Ted Cruz’s campaign is counting on lower turnout, because he believes his supporters, who come from the more activist Tea Party segment of the GOP, are more energized to vote. Even in the middle of the summer.
“I believe we’re on a path to victory, and the reason for that is simple: The runoff will be decided by the conservative grassroots, and the conservative grassroots are overwhelmingly supporting our campaign,” Cruz said.
Audio: Ben Philpott’s story for KUT News
And the fewer overall voters who turn out, the higher the percentage of those casting ballots fall under Cruz’s “grassroots” label.

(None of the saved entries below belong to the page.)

/-- Basket page; pages 6,400 and on are egress pages (R213). -/
def bskSpec (unit off : Nat) : RegSpec :=
  if off = 0x014 then ⟨.w1c, bitsOf [(8, 0)], 0⟩
  else if off = 0x180 then (if 6400 ≤ unit then ⟨.ro, bitsOf [(1, 0), (4, 4)], 0⟩ else noReg)
  else if 0x100 ≤ off ∧ off < 0x180 ∧ (unit < 6400 ∨ off < 0x120) then
    match off % 0x20 with
    | 0x00 => ⟨.ro, bitsOf [(11, 0), (27, 16)], 0⟩
    | 0x04 => ⟨.ro, bitsOf [(11, 0), (28, 16)], if 6400 ≤ unit then 16 else 8⟩
    | 0x08 => ⟨.rw, bitsOf [(11, 0)], 0⟩
    | 0x0C => ⟨.rc, bitsOf [(7, 0)], 0⟩
    | 0x10 => ⟨.rc, bitsOf [(15, 0)], 0⟩
    | 0x14 => ⟨.rc, bitsOf [(2, 0)], 0⟩
    | _ => noReg
  else noReg

/-- Arcade page (R215). -/
def arcSpec (off : Nat) : RegSpec :=
  if off = 0x010 then ⟨.ro, bitsOf [(3, 0)], 0⟩
  else if off = 0x014 then ⟨.w1c, bitsOf [(31, 31)], 0⟩
  else if inArr off 0x180 8 4 then ⟨.tw, bitsOf [(24, 0)], 31 * 0x108421⟩
  else if inArr off 0x1A0 4 16 then ⟨.ro, bitsOf [(11, 0)], 0⟩
  else if inArr off 0x1E0 4 4 then ⟨.ro, bitsOf [(11, 0)], 0⟩
  else if 0x100 ≤ off ∧ off < 0x180 then
    match off % 0x20 with
    | 0x00 => ⟨.tw, w32, 0⟩
    | 0x08 => ⟨.tw, w32, 0⟩
    | 0x10 => ⟨.tw, bitsOf [(19, 0)], 0⟩
    | 0x18 => ⟨.tw, bitsOf [(3, 0)], 0⟩
    | _ => noReg
  else noReg

/-- Bell page (R252 to R254). -/
def belSpec (off : Nat) : RegSpec :=
  if off = 0x008 then ⟨.tw, bitsOf [(4, 0)], 0x10⟩
  else if off = 0x010 then ⟨.ro, bitsOf [(5, 0)], 0⟩
  else if off = 0x014 then ⟨.w1c, bitsOf [(9, 0), (31, 31)], 0⟩
  else if inArr off 0x030 4 4 then ⟨.rc, bitsOf [(15, 0)], 0⟩
  else if off = 0x100 then ⟨.tw, bitsOf [(23, 0)], 6666666⟩
  else if off = 0x108 then ⟨.tw, bitsOf [(15, 0)], 0xAAAB⟩
  else if off = 0x110 then ⟨.tw, bitsOf [(9, 0)], 512⟩
  else if off = 0x118 then ⟨.tw, w32, 0⟩
  else if off = 0x120 then ⟨.ro, w32, 0⟩
  else if off = 0x124 then ⟨.ro, w32, 0⟩
  else if inArr off 0x128 4 4 then ⟨.ro, bitsOf [(23, 0)], 0⟩
  else if off = 0x138 then ⟨.rw, bitsOf [(23, 0)], 16384⟩
  else if off = 0x13C then ⟨.ro, bitsOf [(7, 0)], 0⟩
  else if off = 0x140 then ⟨.rw, bitsOf [(23, 0)], 65536⟩
  else if off = 0x144 then ⟨.ro, bitsOf [(0, 0), (11, 9), (31, 19)], 0⟩
  else if off = 0x148 then ⟨.rw, bitsOf [(7, 0)], 16⟩
  else if off = 0x14C then ⟨.ro, w32, 0⟩
  else if off = 0x150 then ⟨.rw, w32, 0⟩
  else if off = 0x154 then ⟨.rw, w32, 0⟩
  else if off = 0x158 then ⟨.wo, bitsOf [(0, 0)], 0⟩
  else if inArr off 0x180 4 8 then ⟨.rc, w32, 0⟩
  else noReg

/-- Gate page (R430, R447, R451, R462, R463). -/
def gatSpec (off : Nat) : RegSpec :=
  if off = 0x008 then ⟨.tw, bitsOf [(6, 0)], 2 * 8 + 2 * 32⟩
  else if off = 0x010 then ⟨.ro, bitsOf [(4, 0)], 0⟩
  else if off = 0x014 then ⟨.w1c, bitsOf [(8, 0), (31, 31)], 0⟩
  else if inArr off 0x030 4 4 then ⟨.rc, w32, 0⟩
  else if off = 0x100 then ⟨.ro, w32, 0⟩
  else if off = 0x104 then ⟨.ro, w32, 0⟩
  else if off = 0x108 then ⟨.rw, bitsOf [(3, 0)], 2⟩
  else if off = 0x10C then ⟨.rw, w32, 0x80000000⟩
  else if off = 0x110 then ⟨.wo, w32, 0⟩
  else if off = 0x114 then ⟨.rc, w32, 0⟩
  else if off = 0x120 then ⟨.rw, bitsOf [(10, 0)], 0⟩
  else if off = 0x124 then ⟨.wo, bitsOf [(1, 0)], 0⟩
  else if off = 0x128 then ⟨.ro, bitsOf [(3, 0)], 0⟩
  else if off = 0x140 then ⟨.rw, bitsOf [(29, 0)], 0⟩
  else if off = 0x144 then ⟨.rw, bitsOf [(6, 0)], 0⟩
  else if inArr off 0x148 4 10 then ⟨.rw, w32, 0⟩
  else if off = 0x180 then ⟨.rw, bitsOf [(8, 0)], 0⟩
  else if off = 0x184 then ⟨.wo, bitsOf [(1, 0)], 0⟩
  else if off = 0x188 then ⟨.ro, bitsOf [(3, 0)], 0⟩
  else if off = 0x1C0 then ⟨.rw, bitsOf [(12, 0), (27, 14)], 0⟩
  else if off = 0x1C4 then ⟨.rw, bitsOf [(12, 0), (28, 16)], 0⟩
  else if off = 0x1C8 then ⟨.rw, bitsOf [(11, 0), (27, 16)], 0⟩
  else if off = 0x1CC then ⟨.rw, bitsOf [(12, 0), (28, 16)], 0⟩
  else if off = 0x1D0 then ⟨.rw, bitsOf [(11, 0), (27, 16)], 0⟩
  else if off = 0x1D4 then ⟨.rw, bitsOf [(27, 0)], 0⟩
  else if off = 0x1D8 then ⟨.rw, bitsOf [(27, 0)], 0⟩
  else if inArr off 0x1DC 4 3 then ⟨.ro, w32, 0⟩
  else if off = 0x1E8 then ⟨.ro, bitsOf [(17, 0)], 0⟩
  else if off = 0x200 then ⟨.rw, bitsOf [(10, 0), (12, 12)], 0⟩
  else if off = 0x20C then ⟨.rw, bitsOf [(4, 0)], 0⟩
  else if inArr off 0x208 4 4 then ⟨.rw, w32, 0⟩
  else if off = 0x220 then ⟨.rw, bitsOf [(15, 0)], 2000⟩
  else if off = 0x230 then ⟨.ro, w32, 0⟩
  else if off = 0x234 then ⟨.ro, w32, 0⟩
  else if off = 0x238 then ⟨.ro, bitsOf [(2, 0)], 0⟩
  else if inArr off 0x240 4 8 then ⟨.rw, bitsOf [(16, 0)], 0⟩
  else if off = 0x300 then ⟨.wo, bitsOf [(0, 0)], 0⟩
  else if inArr off 0x304 4 4 then ⟨.ro, bitsOf [(2, 0), (19, 8)], 7⟩
  else noReg

/-- Crier page (R464, R465). -/
def criSpec (off : Nat) : RegSpec :=
  if off = 0x008 then ⟨.tw, bitsOf [(2, 0)], 2⟩
  else if off = 0x010 then ⟨.ro, bitsOf [(1, 0)], 0⟩
  else if off = 0x014 then ⟨.w1c, bitsOf [(4, 0), (31, 31)], 0⟩
  else if inArr off 0x030 4 4 then ⟨.rc, w32, 0⟩
  else if off = 0x100 then ⟨.rw, bitsOf [(4, 0), (13, 8), (23, 16)], 8 * 256⟩
  else if off = 0x104 then ⟨.rw, bitsOf [(15, 0)], 32 + 128 * 256⟩
  else if off = 0x108 then ⟨.rc, w32, 0⟩
  else if off = 0x10C then ⟨.rw, w32, 0⟩
  else if off = 0x110 then ⟨.rw, w32, 0⟩
  else if off = 0x114 then ⟨.rw, bitsOf [(15, 0)], 0⟩
  else if off = 0x118 then ⟨.wo, bitsOf [(0, 0)], 0⟩
  else if off = 0x11C then ⟨.ro, bitsOf [(2, 0), (13, 4)], 7⟩
  else if inArr off 0x200 8 64 then ⟨.rw, w32, 0⟩
  else if inArr off 0x204 8 64 then ⟨.rw, bitsOf [(16, 0)], 0⟩
  else noReg

/-- Depot bank page (R416, R417). -/
def depSpec (unit off : Nat) : RegSpec :=
  if off = 0x010 then ⟨.ro, bitsOf [(5, 0)], if unit = 16 then 16 else unit⟩
  else if off = 0x014 then ⟨.w1c, bitsOf [(4, 0), (31, 31)], 0⟩
  else if inArr off 0x030 4 4 then ⟨.rc, bitsOf [(15, 0)], 0⟩
  else if off = 0x100 then ⟨.ro, bitsOf [(21, 0)], 0⟩
  else if off = 0x104 then ⟨.ro, bitsOf [(5, 0), (13, 8), (20, 16)], 0⟩
  else if inArr off 0x110 16 8 then ⟨.rw, w32, 0⟩
  else if inArr off 0x114 16 8 then ⟨.rw, w32, 0⟩
  else if inArr off 0x118 16 8 then ⟨.rw, bitsOf [(7, 0)], 0⟩
  else noReg

/-- Storehouse page (R418, R419). -/
def sthSpec (off : Nat) : RegSpec :=
  if off = 0x010 then ⟨.ro, bitsOf [(1, 0), (22, 16)], 0⟩
  else if off = 0x014 then ⟨.w1c, bitsOf [(2, 0), (31, 31)], 0⟩
  else if inArr off 0x030 4 3 then ⟨.rc, bitsOf [(15, 0)], 0⟩
  else if off = 0x100 then ⟨.ro, w32, 0⟩
  else if off = 0x104 then ⟨.ro, bitsOf [(9, 0)], 0⟩
  else if off = 0x108 then ⟨.rw, bitsOf [(7, 0)], 24⟩
  else if off = 0x110 then ⟨.rw, w32, 0⟩
  else if off = 0x114 then ⟨.rw, w32, 0⟩
  else if off = 0x118 then ⟨.rw, bitsOf [(7, 0)], 0⟩
  else noReg

/-- Porter page (R420, R421). Channels 0 to 7 are loader porters and the others free at reset (R387). -/
def prtSpec (unit off : Nat) : RegSpec :=
  if off = 0x008 then ⟨.tw, bitsOf [(0, 0)], 0⟩
  else if off = 0x010 then ⟨.ro, bitsOf [(4, 0)], if unit < 8 then 0 else 2⟩
  else if off = 0x014 then ⟨.w1c, bitsOf [(4, 0), (31, 31)], 0⟩
  else if inArr off 0x030 4 4 then ⟨.rc, w32, 0⟩
  else if off = 0x100 then ⟨.rw, bitsOf [(26, 5)], 0⟩
  else if off = 0x104 then ⟨.ro, bitsOf [(15, 0)], 0⟩
  else noReg

/-- Aisle pages: 0 to 7 links, 8 the market (R492, R493). -/
def aisSpec (unit off : Nat) : RegSpec :=
  if unit < 8 then
    if off = 0x008 then ⟨.tw, bitsOf [(1, 0)], 2⟩
    else if off = 0x010 then ⟨.ro, bitsOf [(2, 0), (8, 4)], 0⟩
    else if off = 0x014 then ⟨.w1c, bitsOf [(3, 0), (31, 31)], 0⟩
    else if inArr off 0x030 4 4 then ⟨.rc, w32, 0⟩
    else if off = 0x100 then ⟨.tw, bitsOf [(2, 0)], 7⟩
    else if off = 0x108 then ⟨.ro, bitsOf [(14, 0), (18, 16), (23, 20), (31, 31)], 0⟩
    else if off = 0x10C then ⟨.ro, bitsOf [(11, 0)], 0⟩
    else if off = 0x110 then ⟨.ro, bitsOf [(24, 0)], 0⟩
    else noReg
  else
    if off = 0x010 then ⟨.ro, bitsOf [(0, 0), (7, 4)], 0⟩
    else if off = 0x014 then ⟨.w1c, bitsOf [(4, 0), (31, 31)], 0⟩
    else if inArr off 0x030 4 2 then ⟨.rc, bitsOf [(15, 0)], 0⟩
    else if off = 0x100 then ⟨.tw, bitsOf [(14, 0)], 0⟩
    else if off = 0x108 then ⟨.rw, w32, 0⟩
    else if off = 0x10C then ⟨.ro, bitsOf [(15, 0)], 1⟩
    else if off = 0x110 then ⟨.ro, bitsOf [(21, 0)], 0⟩
    else if off = 0x114 then ⟨.ro, bitsOf [(15, 0)], 0⟩
    else noReg

/-- Weighbridge page (R76 to R81 and the tables after them). -/
def wbrSpec (off : Nat) : RegSpec :=
  if off = 0x008 then ⟨.tw, bitsOf [(2, 0)], 0⟩
  else if off = 0x010 then ⟨.ro, bitsOf [(8, 0)], 0⟩
  else if off = 0x014 then ⟨.w1c, bitsOf [(4, 0), (31, 31)], 0⟩
  else if off = 0x100 then ⟨.rw, bitsOf [(8, 0)], 64⟩
  else if off = 0x104 then ⟨.rw, bitsOf [(6, 0)], 120⟩
  else if off = 0x108 then ⟨.rw, bitsOf [(26, 16)], 0⟩
  else if off = 0x10C then ⟨.wo, bitsOf [(1, 0)], 0⟩
  else if off = 0x110 then ⟨.wo, bitsOf [(1, 0)], 0⟩
  else if off = 0x114 then ⟨.rw, bitsOf [(15, 0)], 4096⟩
  else if off = 0x118 then ⟨.ro, w32, 0⟩
  else if off = 0x11C then ⟨.ro, bitsOf [(18, 0), (31, 19)], 0⟩
  else if inArr off 0x120 4 3 then ⟨.rc, bitsOf [(15, 0)], 0⟩
  else if inArr off 0x200 8 64 then ⟨.rw, bitsOf [(0, 0), (11, 9), (31, 19)], 0⟩
  else if inArr off 0x204 8 64 then ⟨.rw, bitsOf [(8, 0), (24, 16)], 0x10000⟩
  else noReg

/-- Ledger page (R422, R423). -/
def ldgSpec (off : Nat) : RegSpec :=
  if off = 0x014 then ⟨.w1c, bitsOf [(2, 0), (31, 31)], 0⟩
  else if off = 0x030 then ⟨.rc, bitsOf [(15, 0)], 0⟩
  else if off = 0x100 then ⟨.rw, bitsOf [(26, 16)], 0⟩
  else if off = 0x104 then ⟨.rw, bitsOf [(4, 0)], 0⟩
  else if off = 0x108 then ⟨.ro, w32, 0⟩
  else if off = 0x10C then ⟨.rw, w32, 0⟩
  else if off = 0x110 then ⟨.wo, bitsOf [(15, 0)], 0⟩
  else if off = 0x114 then ⟨.rw, w32, 0⟩
  else if off = 0x118 then ⟨.rw, w32, 0⟩
  else if off = 0x120 then ⟨.tw, bitsOf [(0, 0), (16, 8)], 1 + 16 * 256⟩
  else if off = 0x128 then ⟨.ro, w32, 0⟩
  else if off = 0x130 then ⟨.rw, bitsOf [(12, 0)], 0⟩
  else if off = 0x134 then ⟨.rw, w32, 0⟩
  else if off = 0x138 then ⟨.rw, w32, 0⟩
  else if off = 0x13C then ⟨.rw, bitsOf [(7, 0)], 0⟩
  else noReg

/-- Clerk page: loader registers (R336, R337) and boot registers (R621). -/
def clkSpec (off : Nat) : RegSpec :=
  if off = 0x014 then ⟨.w1c, bitsOf [(3, 0), (31, 31)], 0⟩
  else if off = 0x100 then ⟨.rw, w32, 0⟩
  else if off = 0x104 then ⟨.rw, bitsOf [(7, 0), (31, 30)], 0x80000000⟩
  else if off = 0x108 then ⟨.rw, bitsOf [(26, 12)], 0⟩
  else if off = 0x10C then ⟨.wo, bitsOf [(2, 0)], 0⟩
  else if off = 0x110 then ⟨.ro, bitsOf [(6, 0)], 0⟩
  else if off = 0x114 then ⟨.ro, bitsOf [(16, 0)], 0⟩
  else if inArr off 0x118 4 3 then ⟨.ro, w32, 0⟩
  else if off = 0x124 then ⟨.ro, bitsOf [(12, 0), (28, 16)], 0⟩
  else if off = 0x128 then ⟨.ro, bitsOf [(6, 0), (21, 16), (31, 24)], 64 + 32 * 65536⟩
  else if off = 0x180 then ⟨.ro, bitsOf [(9, 0)], 0⟩
  else if off = 0x184 then ⟨.ro, bitsOf [(5, 0)], 0⟩
  else if off = 0x188 then ⟨.rw, bitsOf [(15, 0)], 0⟩
  else if off = 0x18C then ⟨.wo, bitsOf [(15, 0)], 0⟩
  else noReg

Cal Jillson, a political scientist at SMU, says watching early voting totals this week will provide some evidence of how well Cruz and Lt. Gov. David Dewhurst are doing in the runoff. In May, about 20,000 people a day voted in the Republican primary in the first five days of early voting.
“When we look at the beginning of early voting in this runoff, if we see early voting falling well below 20,000, down into the 12, 13, 14, 15,000 range, that’s where Cruz will be very competitive because his more energized vote is likely to be there,” Jillson said.
That has Dewhurst doing everything he can to mobilize his supporters. Especially in the Dallas-Fort Worth area. Last week, the Dewhurst campaign released a couple of major endorsements. Texas Rangers owner and baseball legend Nolan Ryan gave his support, along with former Senate candidate and Dallas Mayor Tom Leppert.
“We’re seeing people calling in from around North Texas saying congratulations on the endorsement by Mayor Leppert,” Dewhurst said. “We voted for him, we’re going to vote for you.”
In May, Leppert used his name recognition in the Metroplex to get a three-way tie with Dewhurst and Cruz. Jillson says Dewhurst will need those votes to win.
“That doesn’t mean all those votes move,” Jillson said. “But it does mean that in North Texas, that business-oriented, more moderate vote that Leppert and Dewhurst split is now available for Dewhurst to try to mine. And we’ll see if he’s able to do it.”
Early voting continues through July 27. The runoff election is July 31.